CONCLUSION: Predisposing factors were significantly different between pain on walking and pain at rest, indicating that different pain mechanisms exist in the two types of pain. Pain on walking was more strongly associated with mechanical and structural factors, while pain at rest was associated with mechanical hyperalgesia of the knee. CLINICAL REGISTRATION: University Hospital Medical Information Network Clinical Trials Registration number; 000041190.

Introduction

Knee osteoarthritis (OA) is one of the most common causes of physical disability and has become a major public health problem worldwide.1,2 Symptomatic knee OA occurs in 20%–30% of the elderly population aged 65 years and older.3,4 Its prevalence is increasing, partly because of the aging population.5 Pain is the most common reason that patients seek medical care. No cases of halting the progression of OA joint damage exist; therefore, its treatment focuses on relieving pain and maintaining function.6

Knee OA pain had been thought to be the result of wear and tear on joints for many years, radiography has been assessed for the severity of knee OA. However, a discordance between the radiographic grading of knee OA and pain severity was demonstrated.7 Although recent studies8 using magnetic resonance imaging (MRI) for knee OA have shown a correlation between pain severity and MRI findings, such as effusion synovitis and bone marrow lesion (BML), the pain experienced in OA cannot be fully explained even by advanced imaging techniques. Much attention has been given to neurobiological mechanisms to fill the gap between structural changes and pain in OA. Accumulating evidence suggests that sensitization has an important role in structure–symptom discordance.9 Among various approaches available for quantitative sensory testing, the pressure pain threshold (PPT) has been widely utilized to assess pain sensitization.10 Recently, the etiology of pain in OA is recognized to be multifactorial including biological and psychosocial factors,11 numerous researches for pain are done from different angles.

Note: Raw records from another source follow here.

/-- FP32 zeros. -/
def zeros (n : Nat) : List Word := List.replicate n 0

/-- A master seeded from a row's working copy; false where that copy reads poisoned (R105, R406). -/
def seedMaster (s : State) (im : Image) (f tid : Nat) (img : Bool) (r : Nat) : State × Bool :=
  let c := wcRead s im f tid img r
  if c.2.2.2 then (c.1, false)
  else
    let d := im.desc
    let wseq : Word := BitVec.ofNat 32 (fld c.2.1 24 4)
    let mo := if dOpt d = 2 then zeros (dDim d) else []
    let m : Master := { row := BitVec.ofNat 32 r, tid := BitVec.ofNat 12 tid, img := img, mseq := wseq, wseq := wseq
                        b1p := 0x3F800000, b2p := 0x3F800000, acc := 0
                        w := (rowVals c.2.2.1 (dGroup d) (dDim d) c.2.1).map (BitVec.ofNat 32), m := mo, v := mo }
    let s := masterRuns (delMaster c.1 f tid img r) f tid img r 0 (masterSize d) true
    (updFold s f (fun x => { x with masters := x.masters ++ [m] }), true)

/-! ## Deriving a working copy (R114, R115) -/

/-- u of R115. -/
def srU (tid row o i : Nat) : Nat :=
  let m (n : Nat) : Nat := n % 2 ^ 32
  let h := Nat.xor (Nat.xor (m (tid * 0x85EBCA77)) (m (row * 0x9E3779B1))) (Nat.xor (m (o * 0xC2B2AE3D)) (m (i * 0x27D4EB2F)))
  let h := m (Nat.xor h (h / 2 ^ 15) * 0x2C1B3C6D)
  let h := m (Nat.xor h (h / 2 ^ 12) * 0x297A2D39)
  Nat.xor h (h / 2 ^ 15) / 2 ^ 8

/-- The choice between two adjacent magnitudes around |x|: true for the larger (R115). -/
def srUp (neg : Bool) (u : Nat) (a x b : Nat × Int) : Bool :=
  let w := dyDist a.1 a.2 b.1 b.2
  let p := if neg then dyDist x.1 x.2 b.1 b.2 else dyDist a.1 a.2 x.1 x.2
  let hi := !(dyLe (p.1 * 2 ^ 24) p.2 (u * w.1) w.2)
  if neg then !hi else hi

/-- The largest index whose decoded magnitude does not exceed |x|: of magnitudes that decode to one value, the highest
(DESIGN CHOICE, log entry 175). -/
def floorIdx (f : QFmt) (t : Fv) (x : Nat × Int) : Nat → Nat → Nat
  | 0, i => i
  | n + 1, i =>
    let v := magOf (fdec F32 (fenc F32 (fvMul (gridVal f (i + 1)) t)))
    if dyLe v.1 v.2 x.1 x.2 then floorIdx f t x n (i + 1) else i

/-- An element encoded with stochastic rounding (R115, R141). -/
def qencSr (f : QFmt) (u super gc x : Nat) : Nat × Bool :=
  if gc = 0 then (0, false)
  else
    let t := fdec F32 (groupT super gc)
    let mag (i : Nat) : Nat × Int := magOf (fdec F32 (fenc F32 (fvMul (gridVal f i) t)))
    let xv := magOf (fdec F32 x)
    let top := nMags f - 1
    let neg := decide (2 ^ 31 ≤ x)
    let tv := mag top
    if !(dyLe xv.1 xv.2 tv.1 tv.2) then (codeOf f neg top, true)
    else
      let i := floorIdx f t xv top 0
      let a := mag i
      if dyLe xv.1 xv.2 a.1 a.2 then (codeOf f neg i, false)
      else (codeOf f neg (if srUp neg u a xv (mag (i + 1)) then i + 1 else i), false)

/-- An element rounded to BF16 stochastically; a NaN, an infinity and a value beyond the largest magnitude
as to nearest even (R115, R144). -/
def bf16Sr (u x : Nat) : Nat :=
  let a := abs32 x
  if 0x7F7F0000 < a ∨ x % 65536 = 0 then toBf16 x
  else
    let neg := decide (2 ^ 31 ≤ x)
    let mag (n : Nat) : Nat × Int := magOf (fdec F32 n)
    let lo := a / 65536
    let up := srUp neg u (mag (lo * 65536)) (mag a) (mag ((lo + 1) * 65536))
    b2n neg * 32768 + (if up then lo + 1 else lo)

/-- A working copy derived from FP32 values at a class; `sr` holds TID and seed epoch when rounding is
stochastic (R114). -/
def deriveRow (d : Bytes) (cls row wseq : Nat) (absRule : Bool) (sr : Option (Nat × Nat)) (vals : List Nat) :
    Bytes × QStats :=
  let g := dGroup d
  match classFmt cls with
  | some f =>
    let enc (i super gc x : Nat) : Nat × Bool := match sr with
      | some (tid, o) => qencSr f (srU tid row o i) super gc x
      | none => qenc f super gc x
    let c := convertWith f absRule (groupSize g) enc {} vals
    (rowSlot cls g (dDim d) row wseq 0 0 c.super c.gcodes (packCodes f c.codes), c.stats)
  | none =>
    let area := match sr with
      | some (tid, o) => vals.zipIdx.flatMap (fun (x, i) => toLE 2 (bf16Sr (srU tid row o i) x))
      | none => bf16Area vals
    (rowSlot cls g (dDim d) row wseq 0 0 0 [] area, {})
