-- ==== Sys2Proof/Safety.lean ====
section
/-! DEFINITION. What a safe state and a safe run are: every byte memory in its canonical form, session 0 carried by
the owner lease alone, and no step that stops; and the parts of a state, in which two states may agree. -/

namespace Sys2Proof

/-- The memories of a fold are in canonical form: pasture and pen. -/
def Machine.Fold.canonical (x : Machine.Fold) : Bool := Machine.memWf x.pasture && Machine.memWf x.pen

/-- Every byte memory of the part is in canonical form: pastures, pens and scratchpads. -/
def Machine.State.canonical (s : Machine.State) : Bool :=
  s.folds.all (fun e => e.2.canonical) && s.cores.all (fun e => Machine.memWf e.2.scratch)

/-- Session 0 has no lease of its own: it is never among the open client sessions (R304). -/
def Machine.State.ownerOnly (s : Machine.State) : Bool := s.np.sessions.all (fun e => e.1 != 0 || !e.2.live)

/-- A state from which the next step neither faults nor is refused. -/
def SafeStep (s : Machine.State) : Prop := ∃ t, Machine.step s = .next t

/-- `k` steps from a state, none of which stops. -/
def SafeFor (k : Nat) (s : Machine.State) : Prop := ∃ t, core.run k s = .next t

namespace Machine

/-- The parts of the state that a command may leave untouched. -/
inductive Part where
  | regs | sels | latches | fe | reqs | nextHandle | lastCore | nextOrder | cores | graphs | checking | tables | folds | np
  | xl | dl | ig | pc | fab
  deriving DecidableEq, Repr

/-- Two states agree in a part. -/
def Part.same (p : Part) (s t : State) : Prop :=
  match p with
  | .regs => t.regs = s.regs
  | .sels => t.sels = s.sels
  | .latches => t.latches = s.latches
  | .fe => t.fe = s.fe
  | .reqs => t.reqs = s.reqs
  | .nextHandle => t.nextHandle = s.nextHandle
  | .lastCore => t.lastCore = s.lastCore
  | .nextOrder => t.nextOrder = s.nextOrder
  | .cores => t.cores = s.cores
  | .graphs => t.graphs = s.graphs
  | .checking => t.checking = s.checking
  | .tables => t.tables = s.tables
  | .folds => t.folds = s.folds
  | .np => t.np = s.np
  | .xl => t.xl = s.xl
  | .dl => t.dl = s.dl
  | .ig => t.ig = s.ig
  | .pc => t.pc = s.pc
  | .fab => t.fab = s.fab

end Machine

end Sys2Proof
end

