-- ==== Sys2Proof/Certificates/Slice0/Obligations.lean ====
section
/-! DEFINITION. The statements for the provers. Each holds for every state and every operand that its hypotheses allow.
"Completes" in a name says: in every state that meets the hypotheses, which speak of the state and the operands alone,
the command answers a next state, and that state is the one the rules give. -/

namespace Sys2Proof.Machine

/-! ## When a command of a ring acts -/

/-- Command `c`, entry `n` of queue `q`, with the opcode of its row, is fetched, its turn has come and nothing blocks it:
it is dispatched now (R252, R253, R271). -/
def Dispatched (s : State) (q : Nat) (n : Word) (op : Nat) (c : Cmd) : Prop :=
  cmd s q n = some c ∧ cOp c = op ∧ c.phase = .fetched ∧ canGo s c = true ∧
    identityBlocks (cnt s aFeCntEntries) c = false

/-- The data that command `c` reads has landed. -/
def LandedNow (s : State) (q : Nat) (n : Word) (op : Nat) (c : Cmd) : Prop :=
  cmd s q n = some c ∧ cOp c = op ∧ c.phase = .landed

/-- An ABORT of a scope with sound operands is dispatched now (R279). -/
def AbortNow (s : State) (n : Word) (c : Cmd) (scope : Nat) : Prop :=
  cmd s 0 n = some c ∧ cOp c = 16 ∧ c.phase = .fetched ∧ identityBlocks (cnt s aFeCntEntries) c = false ∧
    abortOk c = true ∧ cF c 16 1 = scope

/-- The entry is counted and the command has arrived (R264). -/
def arrived (s : State) (c : Cmd) : State := arrive (cnt s aFeCntEntries) c

/-- The command has arrived and its unit has it. -/
def atUnit (s : State) (c : Cmd) : State := setPhase (arrived s c) c .unit

/-! ## When a bundle of a core acts -/

/-- A bundle with header `h` issues on core `c`, in the state `u` advanced to its cycle, for slot `k` with registers
`v`. -/
def Issues (s : State) (c : Core2) (h : Hdr) (u : State) (k : Nat) (v : Slot) : Prop :=
  readyB s c h = (u, some (k, v)) ∧ yieldGate h v = true

/-- The WAIT may come now: its launch is in no WAIT's hold, or in that of the same WAIT (R178). -/
def SameWait (v : Slot) (ctr xa : BitVec 5) (tgt : Half) : Prop :=
  v.waitHeld = true → ctr = v.waitCtr ∧ xa = v.waitXa ∧ (xa ≠ 0 ∨ tgt = v.waitTgt)

/-- Slot M of the open bundle is untaken and the issue queue has room. -/
def QueuesM (s : State) (c : Core2) (o : OpenB) (v : Slot) : Prop :=
  openSlots s c = some (o, v) ∧ o.m = false ∧ (core s c).issueQ.length < 512

/-- The descriptor `d` of a DCOLL of a kind is sound, its request `r` is live, and its source `sr` and destination `ds` lie
in their windows; what a kind has none of stands as 0 (R380). -/
def CollReady (s : State) (c : Core2) (o : OpenB) (v : Slot) (sa : Scr) (kind : Nat) (d : Bytes) (r : Req) (sr ds : Nat) :
    Prop :=
  QueuesM s c o v ∧ sa.win = 0 ∧ req s v.req = some r ∧
    (∃ a, winAddr v sa.win.toNat (extOff v sa) 64 false = some a ∧ d = (scrRead (core s c) a 64).data) ∧
    collOk s d = true ∧ gKind d = kind ∧
    (if kind = 1 ∨ kind = 2 then sAddr v (fld d 4 4) (gBytes d) false else some 0) = some sr ∧
    (if kind = 1 ∨ kind = 3 then
      sAddr v (fld d 8 4) (if kind = 1 then (grpN s - 1) * fld d 16 4 + gBytes d else gBytes d) true else some 0) = some ds

/-- The collective that a DCOLL of a kind starts, under its request's key and its index; a PUT and a GET name the window of
the other part, and a GET of it the source (R380 to R382). -/
def newColl (s : State) (c : Core2) (o : OpenB) (v : Slot) (ctr : BitVec 5) (kind : Nat) (d : Bytes) (r : Req) (sr ds : Nat) :
    Coll :=
  { req := v.req, core := c, slot := o.slot, kind := BitVec.ofNat 8 kind
    key := BitVec.ofNat 32 (fld r.scalars 60 4), index := BitVec.ofNat 16 (fld d 2 2), ctr := ctr
    src := if kind = 3 then fld d 22 1 else sr, dst := if kind = 2 then fld d 22 1 else ds, bytes := gBytes d
    stride := if kind = 1 then fld d 16 4 else fld d 20 2, off := fld d 24 8
    cleared := (s.dl.clears.filter (fun e => e.2.1 == BitVec.ofNat 32 (fld r.scalars 60 4) && e.2.2.toNat == fld d 2 2)).map
      (·.1)
    tag := s.dl.nextTag }
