theorem flipMig_keep {T : List Part} (hT : Within [.regs, .folds, .ig] T) {s0 : State} {s : State} (f : Nat) (k : Nat) (hs : Keep T s0 s) :
    Keep T s0 (flipMig s f k) := by
  unfold flipMig
  extract_lets +onlyGivenNames x0
  have hx0 : Fold.canonical x0 = true := by
    unfold x0
    with_reducible exact fold_canonical (by assumption) _
  clear_value x0
  extract_lets +onlyGivenNames x1
  split
  · assumption
  · extract_lets +onlyGivenNames x2
    extract_lets +onlyGivenNames x3
    extract_lets +onlyGivenNames x4
    extract_lets +onlyGivenNames x5
    extract_lets +onlyGivenNames x6
    have hx6 : Keep T s0 x6 := by
      unfold x6
      split
      · with_reducible apply copySlot_keep (hT.sub (by decide))
        assumption
      · assumption
    clear_value x6
    extract_lets +onlyGivenNames x7
    have hx7 : Keep T s0 x7 := by
      unfold x7
      with_reducible apply updFold_keep (hT.sub (by decide))
      · assumption
      · intro x8 h9
        with_reducible apply dropMig_keep
        with_reducible apply updDir_keep
        with_reducible assumption
    clear_value x7
    extract_lets +onlyGivenNames x10
    have hx10 : Keep T s0 x10 := by
      unfold x10
      with_reducible apply copySlot_keep (hT.sub (by decide))
      assumption
    clear_value x10
    extract_lets +onlyGivenNames x11
    have hx11 : Keep T s0 x11 := by
      unfold x11
      with_reducible apply updFold_keep (hT.sub (by decide))
      · assumption
      · intro x12 h13
        with_reducible apply dropMig_keep
        with_reducible apply updDir_keep
        with_reducible assumption
    clear_value x11
    extract_lets +onlyGivenNames x14
    have hx14 : Keep T s0 x14 := by
      unfold x14
      split
      · with_reducible apply cnt_keep (hT.sub (by decide))
        assumption
      · with_reducible apply cnt_keep (hT.sub (by decide))
        assumption
    clear_value x14
    with_reducible apply nextWaiting_keep (hT.sub (by decide))
    with_reducible apply reapEntry_keep (hT.sub (by decide))
    assumption

theorem freeOnFold_keep {T : List Part} (hT : Within [.regs, .folds] T) {s0 : State} {s : State} (tid : Nat) (img : Bool) (f : Nat) (hs : Keep T s0 s) :
    Keep T s0 (freeOnFold s tid img f) := by
  unfold freeOnFold
  extract_lets +onlyGivenNames x0
  have hx0 : Fold.canonical x0 = true := by
    unfold x0
    with_reducible exact fold_canonical (by assumption) _
  clear_value x0
  extract_lets +onlyGivenNames x1
  extract_lets +onlyGivenNames x2
  extract_lets +onlyGivenNames x3
  extract_lets +onlyGivenNames x4
  have hx4 : Fold.canonical x4 = true := by
    unfold x4
    with_reducible refine foldl_keep (fun m => Fold.canonical m = true) _ _ _ ?_ ?_
    · with_reducible assumption
    · intro x5 x6 h7
      with_reducible apply dropMig_keep
      with_reducible assumption
  clear_value x4
  extract_lets +onlyGivenNames x8
  have hx8 : Keep T s0 x8 := by
    unfold x8
    with_reducible apply setFold_keep (hT.sub (by decide))
    · assumption
    · exact canonical_of (fold_pasture (by assumption)) (fold_pen (by assumption))
  clear_value x8
  with_reducible apply nextWaiting_keep (hT.sub (by decide))
  with_reducible apply cntN_keep (hT.sub (by decide))
  assumption
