theorem abortCmd_keep {T : List Part} (hT : Within [.regs, .fe, .reqs, .graphs, .checking, .tables, .folds, .dl] T) {s0 : State} {s : State} (q : Nat) (n : Word) (st : Status) (hs : Keep T s0 s) :
    Keep T s0 (abortCmd s q n st) := by
  unfold abortCmd
  split
  · assumption
  · split
    · split
      · with_reducible apply updCmd_keep (hT.sub (by decide))
        with_reducible apply dropXfers_keep (hT.sub (by decide))
        assumption
      · assumption
    · split
      · extract_lets +onlyGivenNames x0
        have hx0 : Keep T s0 x0 := by
          unfold x0
          with_reducible apply wantEnd_keep (hT.sub (by decide))
          assumption
        clear_value x0
        split
        · split
          · with_reducible apply finish_keep (hT.sub (by decide))
            with_reducible apply dropXfers_keep (hT.sub (by decide))
            with_reducible apply updReq_keep (hT.sub (by decide))
            assumption
          · assumption
        · assumption
      · split
        · with_reducible apply finish_keep (hT.sub (by decide))
          with_reducible apply drainCtx_keep (hT.sub (by decide))
          with_reducible apply dropXfers_keep (hT.sub (by decide))
          assumption
        · split
          · assumption
          · extract_lets +onlyGivenNames x1
            have hx1 : Keep T s0 x1 := by
              unfold x1
              split
              · with_reducible apply discardUpd_keep (hT.sub (by decide))
                with_reducible apply dropUpdate_keep (hT.sub (by decide))
                assumption
              · assumption
            clear_value x1
            extract_lets +onlyGivenNames x2
            have hx2 : Keep T s0 x2 := by
              unfold x2
              split
              · with_reducible apply dropStaged_keep (hT.sub (by decide))
                assumption
              · assumption
            clear_value x2
            extract_lets +onlyGivenNames x3
            extract_lets +onlyGivenNames x4
            have hx4 : Keep T s0 x4 := by
              unfold x4
              with_reducible refine keep_mk hT ?_ rfl ?_
              · assumption
              · (intro p hp; cases p <;> first | rfl | (exfalso; apply hp; decide))
            clear_value x4
            with_reducible apply finish_keep (hT.sub (by decide))
            with_reducible apply dropXfers_keep (hT.sub (by decide))
            assumption

theorem failXfer_keep {T : List Part} (hT : Within [.regs, .fe, .reqs, .graphs, .checking, .tables, .folds, .dl] T) {s0 : State} {s : State} (t : Xfer) (st : Status) (hs : Keep T s0 s) :
    Keep T s0 (failXfer s t st) := by
  unfold failXfer
  split
  · extract_lets +onlyGivenNames x0
    extract_lets +onlyGivenNames x1
    have hx1 : Keep T s0 x1 := by
      unfold x1
      with_reducible apply haltQueue_keep (hT.sub (by decide))
      with_reducible apply dropWhere_keep (hT.sub (by decide))
      assumption
    clear_value x1
    split
    · with_reducible apply postBare_keep (hT.sub (by decide))
      assumption
    · assumption
  · extract_lets +onlyGivenNames x2
    have hx2 : Keep T s0 x2 := by
      unfold x2
      with_reducible apply haltQueue_keep (hT.sub (by decide))
      with_reducible apply dropXfer_keep (hT.sub (by decide))
      assumption
    clear_value x2
    split
    · with_reducible apply cnt_keep (hT.sub (by decide))
      assumption
    · assumption
  · with_reducible apply dropXfer_keep (hT.sub (by decide))
    assumption
  · with_reducible apply dropWhere_keep (hT.sub (by decide))
    with_reducible apply abortCmd_keep (hT.sub (by decide))
    assumption

theorem closeXfer_keep {T : List Part} (hT : Within [.fe] T) {s0 : State} {s : State} (x : Nat) (hs : Keep T s0 s) :
    Keep T s0 (closeXfer s x) := by
  unfold closeXfer
  split
  · split
    · with_reducible apply dropXfer_keep (hT.sub (by decide))
      assumption
    · assumption
  · assumption

theorem newXfer_keep {T : List Part} (hT : Within [.fe] T) {s0 : State} {s : State} (kind : XKind) (read : Bool) (q : BitVec 10) (n : Word) (addr : Nat) (left : Nat) (data : Bytes) (hs : Keep T s0 s) :
    Keep T s0 (newXfer s kind read q n addr left data).1 := by
  unfold newXfer
  extract_lets +onlyGivenNames x0
  extract_lets +onlyGivenNames x1
  dsimp -zeta only
  with_reducible refine keep_mk hT ?_ rfl ?_
  · assumption
  · (intro p hp; cases p <;> first | rfl | (exfalso; apply hp; decide))

theorem abortOne_keep {T : List Part} (hT : Within [.regs, .fe, .reqs, .graphs, .checking, .tables, .folds, .dl] T) {s0 : State} {s : State} (q : Nat) (n : Word) (st : Status) (hs : Keep T s0 s) :
    Keep T s0 (abortOne s q n st) := by
  unfold abortOne
  split
  · split
    · assumption
    · with_reducible apply abortCmd_keep (hT.sub (by decide))
      assumption
  · assumption

theorem qpDown_keep {T : List Part} (hT : Within [.regs, .fe, .reqs, .graphs, .checking, .tables, .folds, .np, .dl] T) {s0 : State} {s : State} (i : Nat) (hs : Keep T s0 s) :
    Keep T s0 (qpDown s i) := by
  unfold qpDown
  extract_lets +onlyGivenNames x0
  extract_lets +onlyGivenNames x1
  extract_lets +onlyGivenNames x2
  have hx2 : Keep T s0 x2 := by
    unfold x2
    with_reducible apply cntN_keep (hT.sub (by decide))
    assumption
  clear_value x2
  extract_lets +onlyGivenNames x3
  extract_lets +onlyGivenNames x4
  have hx4 : Keep T s0 x4 := by
    unfold x4
    with_reducible apply updQp_keep (hT.sub (by decide))
    with_reducible refine keep_mk hT ?_ rfl ?_
    · assumption
    · (intro p hp; cases p <;> first | rfl | (exfalso; apply hp; decide))
  clear_value x4
  extract_lets +onlyGivenNames x5
  have hx5 : Keep T s0 x5 := by
    unfold x5
    with_reducible apply keep_foldl
    · assumption
    · intro t6 x7 h8
      split
      · with_reducible apply failXfer_keep (hT.sub (by decide))
        assumption
      · assumption
  clear_value x5
  extract_lets +onlyGivenNames x9
  extract_lets +onlyGivenNames x10
  have hx10 : Keep T s0 x10 := by
    unfold x10
    with_reducible refine keep_mk hT ?_ rfl ?_
    · assumption
    · (intro p hp; cases p <;> first | rfl | (exfalso; apply hp; decide))
  clear_value x10
  with_reducible apply keep_foldl
  · assumption
  · intro t11 x12 h13
    with_reducible apply haltQueue_keep (hT.sub (by decide))
    assumption

theorem stepXfer_keep {T : List Part} (hT : Within [.fe] T) {s0 : State} {s : State} (t : Xfer) (n : Nat) (on : BitVec 13) (got : Bytes) (hs : Keep T s0 s) :
    Keep T s0 (stepXfer s t n on got) := by
  unfold stepXfer
  with_reducible apply updXfer_keep (hT.sub (by decide))
  assumption

theorem silence_keep {T : List Part} (hT : Within [.fe] T) {s0 : State} {s : State} (q : Nat) (n : Word) (hs : Keep T s0 s) :
    Keep T s0 (silence s q n) := by
  unfold silence
  with_reducible apply updCmd_keep (hT.sub (by decide))
  assumption

theorem sendDst_keep {T : List Part} (hT : Within [.fe] T) {s0 : State} {s : State} (c : Cmd) (kind : XKind) (a : Nat) (data : Bytes) (hs : Keep T s0 s) :
    Keep T s0 (sendDst s c kind a data) := by
  unfold sendDst
  with_reducible apply newXfer_keep (hT.sub (by decide))
  assumption

theorem xlatFault_keep {T : List Part} (hT : Within [.regs, .fe, .reqs, .graphs, .checking, .tables, .folds, .np, .dl] T) {s0 : State} {s : State} (t : Xfer) (cause : Nat) (level : Nat) (hs : Keep T s0 s) :
    Keep T s0 (xlatFault s t cause level) := by
  unfold xlatFault
  extract_lets +onlyGivenNames x0
  have hx0 : Keep T s0 x0 := by
    unfold x0
    with_reducible apply fqWrite_keep (hT.sub (by decide))
    with_reducible apply cnt_keep (hT.sub (by decide))
    assumption
  clear_value x0
  with_reducible apply failXfer_keep (hT.sub (by decide))
  assumption

theorem issuePiece_keep {T : List Part} (hT : Within [.regs, .fe, .reqs, .graphs, .checking, .tables, .folds, .np, .xl, .dl, .ig] T) {s0 : State} {s : State} (t : Xfer) (rewalk : Bool) (hs : Keep T s0 s) :
    Keep T s0 (issuePiece s t rewalk) := by
  unfold issuePiece
  extract_lets +onlyGivenNames x0
  extract_lets +onlyGivenNames x1
  extract_lets +onlyGivenNames x2
  split
  · extract_lets +onlyGivenNames x3
    have hx3 : Keep T s0 x3 := by
      unfold x3
      with_reducible apply xlatNote_keep (hT.sub (by decide))
      assumption
    clear_value x3
    split
    · with_reducible apply updXfer_keep (hT.sub (by decide))
      assumption
    · with_reducible apply xlatFault_keep (hT.sub (by decide))
      assumption
  · extract_lets +onlyGivenNames x4
    extract_lets +onlyGivenNames x5
    have hx5 : Keep T s0 x5 := by
      unfold x5
      with_reducible apply xlatDone_keep (hT.sub (by decide))
      assumption
    clear_value x5
    split
    · with_reducible apply failXfer_keep (hT.sub (by decide))
      assumption
    · extract_lets +onlyGivenNames x6
      split
      · with_reducible apply stepXfer_keep (hT.sub (by decide))
        with_reducible apply sendReq_keep (hT.sub (by decide))
        assumption
      · with_reducible apply stepXfer_keep (hT.sub (by decide))
        with_reducible apply sendOn_keep (hT.sub (by decide))
        assumption
  · extract_lets +onlyGivenNames x7
    have hx7 : Keep T s0 x7 := by
      unfold x7
      with_reducible apply xlatDone_keep (hT.sub (by decide))
      assumption
    clear_value x7
    split
    · extract_lets +onlyGivenNames x8
      have hx8 : Keep T s0 x8.1 := by
        unfold x8
        with_reducible apply fmRead_keep (hT.sub (by decide))
        assumption
      clear_value x8
      extract_lets +onlyGivenNames x9
      have hx9 : Keep T s0 x9 := by
        unfold x9
        split
        · with_reducible apply updXfer_keep (hT.sub (by decide))
          assumption
        · assumption
      clear_value x9
      with_reducible apply stepXfer_keep (hT.sub (by decide))
      assumption
    · with_reducible apply closeXfer_keep (hT.sub (by decide))
      with_reducible apply stepXfer_keep (hT.sub (by decide))
      with_reducible apply fmWrite_keep (hT.sub (by decide))
      assumption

Patients with knee OA suffer from various types of pain in the affected area, divided into two main categories: pain on movement and pain at rest.12 The understanding of pain mechanisms is essential for managing knee OA, and there may be different approaches between pain on movement and pain at rest. However, few studies have investigated the mechanisms underlying the two different types of pain. This study aimed to clarify the predisposing factors for pain in patients with knee OA with a focus on differences between pain on walking and pain at rest.

Patients and Methods

Patients

This is a retrospective study involving 93 patients with a diagnosis of knee OA (Kellgren and Lawrence [KL] grade ≥ 2),13 who visited our hospital between January 2017 and June 2020 and were recruited by using convenience sampling. The exclusion criteria were mental handicaps or psychiatric conditions precluding adequate communication, a history of surgery on the target knee, and systemic inflammatory diseases such as rheumatoid arthritis. Ethical approval was obtained from the institutional committee of our university (no. 2020–61). This study was planned in a form of opt-out on the website of the university, which did not require to obtain informed consent from each patient, but we handled personal information in a form that could not identify an individual. This study was conducted in compliance with the Declaration of Helsinki.

Assessment

Demographic data (eg, sex, age, and body mass index [BMI]) and clinical characteristics of the affected knee were assessed in all patients. Pain on walking and pain at rest were separately evaluated using a visual analogue scale (VAS).14 Patients were asked to estimate their knee pain for the last week (prior to visit) and to place a mark on a 100-mm line with its endpoints indicating “no pain” and “worst pain imaginable.” The distance (mm) measured from the “no pain” endpoint to the point marked by the patient, was reported as the VAS score.

All patients underwent MRI (Signa HDxt 1.5T [GE Healthcare, Chicago, IL, USA], 68 knees; MAGNETOM Aera 1.5T [Siemens, Munich, Germany], 1 knee; SIGNA Architect 3.0T [GE Healthcare], 23 knees; Ingenia 3.0T [Philips, Amsterdam, Netherlands], 1 knee) and knee X-ray examinations that included standing anteroposterior and lateral radiographs. All images were evaluated by one author (YS). Radiographic severity was assessed using the KL grade (0 = “none,” 1 = “doubtful,” 2 = “minimal,” 3 = “moderate,” and 4 = “severe”). Synovitis and BML were assessed using the whole-organ MRI score.15 The synovitis score was graded from 0 to 3, based on the estimated maximal distention of the synovial cavity (0 = normal, 1 = <33% of the maximum potential distention, 2 = 33–66% of the maximum potential distention, 3 = >66% of the maximum potential distention). The BML was graded from 0 to 3 at all 15 areas around the knee joint (0 = none, 1 = <25%, 2 = 25–50%, 3 = >50%). The sum of BML grade at 15 areas was calculated as the BML score.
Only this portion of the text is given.